The IEEE Robotics and Automation Society (IEEE RAS) is a professional society of the IEEE that supports the development and the exchange of scientific knowledge in the fields of robotics and automation, including applied and theoretical issues.

History 
The initial IEEE Robotics and Automation (R&A) entity, the Robotics and Automation Council, was founded in 1984 by a number of IEEE Societies including Aerospace and Electronic Systems, Circuits and Systems, Components, Hybrids, and Manufacturing Technology, Computers, Control Systems, Industrial Electronics, Industry Applications, and Systems, Man and Cybernetics. In 1987 the council became the IEEE Robotics and Automation Society.

Field of interest 
The Society states in its constitution that it "is interested in both applied and theoretical issues in robotics and automation.

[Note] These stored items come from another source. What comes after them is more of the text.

-- ==== Sys2Proof/Machine/Place.lean ====
section
/-!
DEFINITION. Sys2Proof/Machine/Place.lean: places (R10, R11, R12): the endpoints of a device by their service index, the dies of tiles
and stacks, and which switches an endpoint hangs from (R14).
-/

namespace Sys2Proof.Machine

/-- The service tile `i` of a die among the device's tiles: the compute tiles are 0 to 2047, the service tiles follow by die (R9). -/
def serviceTile (die i : Nat) : Nat := 2048 + 16 * (die % 4) + i % 16

/-- The die of a physical tile (R9, R10). -/
def tileDie (p : Nat) : Nat := if p < 2048 then p / 512 else (p - 2048) / 16 % 4

/-- The die of a stack (R12). -/
def stackDie (st : Nat) : Nat := st / 3

/-- The place of a service endpoint by its die and service index (R10). -/
def svcPlace (dev die i : Nat) : Nat := 2 ^ 31 + dev * 2048 + die * 512 + i

/-- The physical place of a tile: a compute tile's, or a service-cluster tile's, service index 0 to 15 (R10, R11). -/
def tilePlace (dev p : Nat) : Nat := if p < 2048 then dev * 2048 + p else svcPlace dev (tileDie p) (p % 16)

/-- The place of a cistern by its stack and channel pair (R11, R12). -/
def cisternPlace (dev st c : Nat) : Nat := svcPlace dev (stackDie st) (16 + 16 * (st % 3) + c % 16)

/-- The place of the station of a stack (R11). -/
def stationPlace (dev st : Nat) : Nat := svcPlace dev (stackDie st) (64 + st % 3)

/-- The place of a Welim Link port, of a UE port, of the PCI Express endpoint and of a die collective engine (R11). -/
def welimPlace (dev q : Nat) : Nat := svcPlace dev (q / 2) (80 + q % 2)
def uePlace (dev q : Nat) : Nat := svcPlace dev (q / 2) (88 + q % 2)
def pciePlace (dev : Nat) : Nat := svcPlace dev 0 96
def enginePlace (dev die : Nat) : Nat := svcPlace dev die 100

/-- What a place names on its device (R11). -/
inductive Endpoint
  | tile (p : Nat)
  | cistern (stack pair : Nat)
  | station (stack : Nat)
  | welim (port : Nat)
  | ue (port : Nat)
  | pcie
  | engine (die : Nat)
deriving DecidableEq, Repr

/-- The endpoint of a place; a reserved service index names none (R10, R11). -/
def endpointOf (place : Nat) : Option Endpoint :=
  let die := bits place 10 9
  let i := place % 512
  if !bit place 31 then some (.tile (place % 2048))
  else if i < 16 then some (.tile (serviceTile die i))
  else if i < 64 then some (.cistern (3 * die + (i - 16) / 16) (i % 16))
  else if i < 67 then some (.station (3 * die + (i - 64)))
  else if i = 80 ∨ i = 81 then some (.welim (2 * die + (i - 80)))
  else if i = 88 ∨ i = 89 then some (.ue (2 * die + (i - 88)))
  else if i = 96 ∧ die = 0 then some .pcie
  else if i = 100 then some (.engine die)
  else none

/-- The levels of the switches above an endpoint (R14): a tile hangs from its cluster switch; a service tile from the service cluster's
switch, which hangs from the die root; every other service endpoint from the die root. -/
def levelsOf (place : Nat) : List Nat :=
  if !bit place 31 then [0, 1, 2, 3, 4, 5]
  else if place % 512 < 16 then [0, 2, 3, 4, 5]
  else [2, 3, 4, 5]

/-- Whether a list word is a remote endpoint reference (R240). -/
def ueRef (w : Nat) : Bool := bit w 31 && bits w 8 1 == 0xC0

end Sys2Proof.Machine
end

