-- ==== Sys2Proof/Machine/Operands.lean ====
section
/-!
DEFINITION. Sys2Proof/Machine/Operands.lean: the operand forms that many instructions share: guards (R44), the 32-bit forms
(R73), immediates (R46), lane masks (R45), tile addresses (R23, R46) and window descriptors (R113, R114).
-/

namespace Sys2Proof.Machine

/-- A guarded effect (R44): nothing happens where the guard reads false. -/
def guarded (g : Nat) (n : Bool) (f : State → State) (s : State) : State := if guardOf g n s then f s else s

/-- The first of the traps whose condition holds is raised; without one the effect takes place. -/
def checked (l : List (Bool × TrapInfo)) (f : State → State) (s : State) : State :=
  match firstTrap l with
  | some x => raise x s
  | none => f s

/-- An instruction that yoked execution shuts out whatever its operands hold: where `b` holds it raises YOKE with subcode STATE (R312, R324);
else its own checks `l` apply. -/
def unlessState (b : Bool) (l : List (Bool × TrapInfo)) (f : State → State) (s : State) : State :=
  if b then raise (yokeTrap 4) s else checked l f s

/-- Bits [31:0] of a g operand (R73). -/
def lo32 (a : W64) : W32 := a.setWidth 32

/-- A 32-bit result, sign-extended (R73). -/
def sx32 (a : W32) : W64 := a.signExtend 64

/-- A two-operand operation at the width W selects (R74). -/
def atW (w : Nat) (f : (k : Nat) → BitVec k → BitVec k → BitVec k) (a b : W64) : W64 :=
  if w = 1 then sx32 (f 32 (lo32 a) (lo32 b)) else f 64 a b

/-- A relation at the width W selects (R75). -/
def relW (w : Nat) (f : (k : Nat) → BitVec k → BitVec k → Bool) (a b : W64) : Bool :=
  if w = 1 then f 32 (lo32 a) (lo32 b) else f 64 a b

/-- A signed immediate as a 64-bit operand (R46). -/
def immW (i : Int) : W64 := BitVec.ofInt 64 i

/-- SignExtend(IMM32, 32) as a 64-bit operand (R79). -/
def immL (i : Nat) : W64 := sx32 (BitVec.ofNat 32 i)

/-- Whether lane i is selected by q[n] (R45). -/
def lane (s : State) (n i : Nat) : Bool := (rq s n).getLsbD i

/-! ## Tile addresses and windows -/

/-- Window n's descriptor as it stood before the bundle (R39, R116). -/
def wdOf (t : Tile) (n : Nat) : Nat := (FMap.get 0 (preSys t).wd n).toNat

/-- The fields of a window descriptor (R113). -/
def wFmt (w : Nat) : Nat := bits w 3 0
def wTbl (w : Nat) : Nat := bits w 5 4
def wRnd (w : Nat) : Nat := bits w 7 6
def wSat (w : Nat) : Bool := bit w 8
def wFe (w : Nat) : Bool := bit w 9
def wSpb (w : Nat) : Nat := bits w 36 16

/-- Whether a descriptor may be written (R113). -/
def wdOk (w : Nat) : Bool :=
  decide (wFmt w < 10) && decide (wRnd w < 2) && bits w 63 37 == 0 && bits w 15 10 == 0

/-- Bits per element of a storage format (R101); RAW elements are 4 bytes. -/
def fmtBits (f : Nat) : Nat :=
  if f = 1 ∨ f = 5 ∨ f = 7 ∨ f = 8 then 8 else if f = 2 ∨ f = 6 then 4 else if f = 3 ∨ f = 4 ∨ f = 9 then 16 else 32

/-- Formats decoded or encoded through a table (R114). -/
def fmtCode (f : Nat) : Bool := f == 1 || f == 2 || f == 5 || f == 6

/-- Formats with a block scale (R102). -/
def fmtScaled (f : Nat) : Bool := f == 5 || f == 6

/-- 4-bit formats. -/
def fmtNib (f : Nat) : Bool := f == 2 || f == 6

/-- Formats of the float family (R163). -/
def fmtFloat (f : Nat) : Bool := f == 1 || f == 2 || f == 3 || f == 4 || f == 5 || f == 6

/-- Formats of the integer family (R163). -/
def fmtInt (f : Nat) : Bool := f == 7 || f == 8

/-- The vector unit alignment of R127, as a byte multiple. -/
def fmtAlign (f : Nat) : Nat :=
  if f = 0 then 4 else if f = 3 ∨ f = 4 ∨ f = 9 then 2 else if f = 5 then 4 else if f = 6 then 2 else 1

/-- The top of SRAM. -/
def sramTop : Nat := 0x200000

/-- The spaces of a tile address (R23). -/
inductive Space
  | sram (win : Nat)
  | ctl
  | yoke
  | bad
deriving DecidableEq, Repr

/-- The space a tile address lies in: SRAM only with TA[23:21] = 0, the yoke window only with TA[27:24] = 0 and below
n·SIZE of a yoke in force (R23, R321). -/
def spaceOf (t : Tile) (ta : Nat) : Space :=
  if bits ta 31 28 = 0 then (if bits ta 23 21 = 0 then .sram (bits ta 27 24) else .bad)
  else if bits ta 31 28 = 1 then .ctl
  else if bits ta 31 28 = 2 then
    (if (t.yk.st == .yoked || t.yk.st == .draining) && bits ta 27 24 == 0 && decide (bits ta 23 0 < t.yk.n * t.yk.size)
     then .yoke else .bad)
  else .bad

/-- Whether an exact address sum lies outside 0 to 0xFFFF_FFFF (R46, R126). -/
def badSum (a : Int) : Bool := decide (a < 0) || decide (a ≥ 2 ^ 32)

/-- An exact address as a number for FAULTA.DADDR (R30). -/
def daddrOf (a : Int) : Nat := wrapN 32 a

/-- The member and the local offset of a yoke-window offset, n = 2^k (R321). -/
def yokeMap (t : Tile) (o : Nat) : Nat × Nat :=
  let k := Nat.log2 t.yk.n
  let gr := o / 256
  let m := Nat.xor (gr % 2 ^ k) (gr / 2 ^ k % 2 ^ k)
  (m, t.yk.base + o / 2 ^ (8 + k) * 256 + o % 256)

end Sys2Proof.Machine
end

Robotics is here defined to include intelligent machines and systems used, for example, in space exploration, human services, or manufacturing; whereas automation includes the use of automated methods in various applications, for example, factory, office, home, or transportation systems to improve performance and productivity."

Publications 

The society publishes a range of peer-reviewed journals, including
IEEE Transactions on Robotics
IEEE Transactions on Automation Science and Engineering
IEEE Robotics and Automation Magazine
IEEE Robotics and Automation Letters

Co-sponsored publications include:
IEEE/ASME MicroElectroMechanical Systems Journal (MEMS)
IEEE/ASME Transactions on Mechatronics
IEEE Transactions on Haptics
IEEE Transactions on Mobile Computing
IEEE Transactions on Nano–Bio Science
IEEE Transactions on Nanotechnology
IEEE Sensors Journal
IEEE Systems Journal

Conferences 
The IEEE Robotics and Automation Society sponsors and co-sponsors a number of annual international conferences such as the International Conference on Robotics and Automation and International Conference on Intelligent Robots and Systems.